-------- MATERIAL SHOWN --------
-- ==== Sys2Proof/Laws/Reference.lean ====
section
/-! SUPPORT. What each handler of the transcribed pseudocode (`Machine/Reference.lean`) does from a point, said once: its
count, its state and the reads it adds, in order. -/

namespace Sys2Proof.Machine.Reference

variable (s : State) (reads : List Word)

theorem ldaImmediate_eq : ldaImmediate ⟨s, reads⟩ =
    (2, ⟨Machine.loadA (s.memRead s.pc) s.passByte, reads ++ [s.pc]⟩) := rfl

theorem ldaZeroPage_eq : ldaZeroPage ⟨s, reads⟩ =
    (3, ⟨Machine.loadA (s.memRead (zext16 (s.memRead s.pc))) s.passByte,
      reads ++ [s.pc] ++ [zext16 (s.memRead s.pc)]⟩) := rfl

theorem ldaZeroPageX_eq : ldaZeroPageX ⟨s, reads⟩ =
    (4, ⟨Machine.loadA (s.memRead (zext16 (s.memRead s.pc + s.x))) s.passByte,
      reads ++ [s.pc] ++ [zext16 (s.memRead s.pc + s.x)]⟩) := rfl

theorem ldaAbsolute_eq : ldaAbsolute ⟨s, reads⟩ =
    let ea := word (s.memRead (s.pc + 1)) (s.memRead s.pc)
    (4, ⟨Machine.loadA (s.memRead ea) s.passWord, reads ++ [s.pc] ++ [s.pc + 1] ++ [ea]⟩) := rfl

theorem ldaAbsoluteX_eq : ldaAbsoluteX ⟨s, reads⟩ =
    let base := word (s.memRead (s.pc + 1)) (s.memRead s.pc)
    let ea := indexed base s.x
    (if crossed base ea then 5 else 4,
      ⟨Machine.loadA (s.memRead ea) s.passWord, reads ++ [s.pc] ++ [s.pc + 1] ++ [ea]⟩) := rfl

theorem ldaAbsoluteY_eq : ldaAbsoluteY ⟨s, reads⟩ =
    let base := word (s.memRead (s.pc + 1)) (s.memRead s.pc)
    let ea := indexed base s.y
    (if crossed base ea then 5 else 4,
      ⟨Machine.loadA (s.memRead ea) s.passWord, reads ++ [s.pc] ++ [s.pc + 1] ++ [ea]⟩) := rfl

theorem ldaIndirectX_eq : ldaIndirectX ⟨s, reads⟩ =
    let p := s.memRead s.pc + s.x
    let ea := s.readWordZP p
    (6, ⟨Machine.loadA (s.memRead ea) s.passByte,
      reads ++ [s.pc] ++ [zext16 p] ++ [zext16 (p + 1)] ++ [ea]⟩) := rfl

theorem ldaIndirectY_eq : ldaIndirectY ⟨s, reads⟩ =
    let p := s.memRead s.pc
    let base := s.readWordZP p
    let ea := indexed base s.y
    (if crossed base ea then 6 else 5, ⟨Machine.loadA (s.memRead ea) s.passByte,
      reads ++ [s.pc] ++ [zext16 p] ++ [zext16 (p + 1)] ++ [ea]⟩) := rfl

/-- The handler of a mode's opcode byte (R54, R75). -/
theorem handler_encodeOpcode (m : Mode) : handler (encodeOpcode m) =
    match m with
    | .immediate => some ldaImmediate
    | .zeroPage => some ldaZeroPage
    | .zeroPageX => some ldaZeroPageX
    | .absolute => some ldaAbsolute
    | .absoluteX => some ldaAbsoluteX
    | .absoluteY => some ldaAbsoluteY
    | .indirectX => some ldaIndirectX
    | .indirectY => some ldaIndirectY := by
  cases m <;> rfl

/-- No handler outside the table (R55). -/
theorem handler_unknown {op : Byte} (h : decodeOpcode op = none) : handler op = none := by
  have hn := (decodeOpcode_eq_none_iff op).mp h
  simp only [List.mem_cons, List.not_mem_nil, or_false, not_or] at hn
  obtain ⟨h1, h2, h3, h4, h5, h6, h7, h8⟩ := hn
  simp only [handler, h1, h2, h3, h4, h5, h6, h7, h8, if_false]

/-- A step on a known opcode byte is its handler, entered one byte on with the opcode read. -/
theorem stepReady_handler {s : State} {h : Point → Nat × Point} (hh : handler (s.memRead s.pc) = some h) :
    stepReady s = { (h ⟨s.passByte, [s.pc]⟩).2 with
      st := (h ⟨s.passByte, [s.pc]⟩).2.st.addCycles (h ⟨s.passByte, [s.pc]⟩).1 } := by
  show (match handler (s.memRead s.pc) with
    | some h => _
    | none => _) = _
  rw [hh]
  rfl

theorem stepReady_unknown {s : State} (hd : decodeOpcode (s.memRead s.pc) = none) :
    stepReady s = ⟨fatalStop (.unknownOpcode s.pc (s.memRead s.pc)) s.passByte, [s.pc]⟩ := by
  show (match handler (s.memRead s.pc) with
    | some h => _
    | none => _) = _
  rw [handler_unknown hd]
  rfl

/-- The reads of a step that completes an instruction, in order (20_memory R45). -/
theorem stepReads_instrAt {s : State} {i : Instr} (hs : s.phase = .ready)
    (hi : s.bytesFrom s.pc i.length = encode i) : stepReads s =
      match i with
      | .ldaImm _ => [s.pc, s.pc + 1]
      | .ldaZp d8 => [s.pc, s.pc + 1, zext16 d8]
      | .ldaZpX d8 => [s.pc, s.pc + 1, zext16 (d8 + s.x)]
      | .ldaAbs lo hi => [s.pc, s.pc + 1, s.pc + 1 + 1, word hi lo]
      | .ldaAbsX lo hi => [s.pc, s.pc + 1, s.pc + 1 + 1, indexed (word hi lo) s.x]
      | .ldaAbsY lo hi => [s.pc, s.pc + 1, s.pc + 1 + 1, indexed (word hi lo) s.y]
      | .ldaIndX d8 =>
        [s.pc, s.pc + 1, zext16 (d8 + s.x), zext16 (d8 + s.x + 1), s.readWordZP (d8 + s.x)]
      | .ldaIndY p => [s.pc, s.pc + 1, zext16 p, zext16 (p + 1), indexed (s.readWordZP p) s.y] := by
  rw [← operands_length, State.bytesFrom, encode] at hi
  obtain ⟨hop, hops⟩ := List.cons.inj hi
  have hh := handler_encodeOpcode i.mode
  rw [← hop] at hh
  simp only [stepReads, hs]
  cases i <;> rw [stepReady_handler hh] <;>
    simp only [Instr.operands, List.length_cons, List.length_nil, State.bytesFrom, List.cons.injEq,
      and_true, Nat.zero_add] at hops ⊢
  case ldaAbs lo hi => obtain ⟨rfl, rfl⟩ := hops; rfl
  case ldaAbsX lo hi => obtain ⟨rfl, rfl⟩ := hops; rfl
  case ldaAbsY lo hi => obtain ⟨rfl, rfl⟩ := hops; rfl
  all_goals subst hops; rfl

end Sys2Proof.Machine.Reference
end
--------
• [EXERCISE AIM]
From the records above, copy only the lines starting with the line that holds "opcode read. -/" and going on through the line that holds "(hd : decodeOpcode", exactly as written.

• [YOUR SOLUTION]
/-- A step on a known opcode byte is its handler, entered one byte on with the opcode read. -/
theorem stepReady_handler {s : State} {h : Point → Nat × Point} (hh : handler (s.memRead s.pc) = some h) :
    stepReady s = { (h ⟨s.passByte, [s.pc]⟩).2 with
      st := (h ⟨s.passByte, [s.pc]⟩).2.st.addCycles (h ⟨s.passByte, [s.pc]⟩).1 } := by
  show (match handler (s.memRead s.pc) with
    | some h => _
    | none => _) = _
  rw [hh]
  rfl

theorem stepReady_unknown {s : State} (hd : decodeOpcode (s.memRead s.pc) = none) :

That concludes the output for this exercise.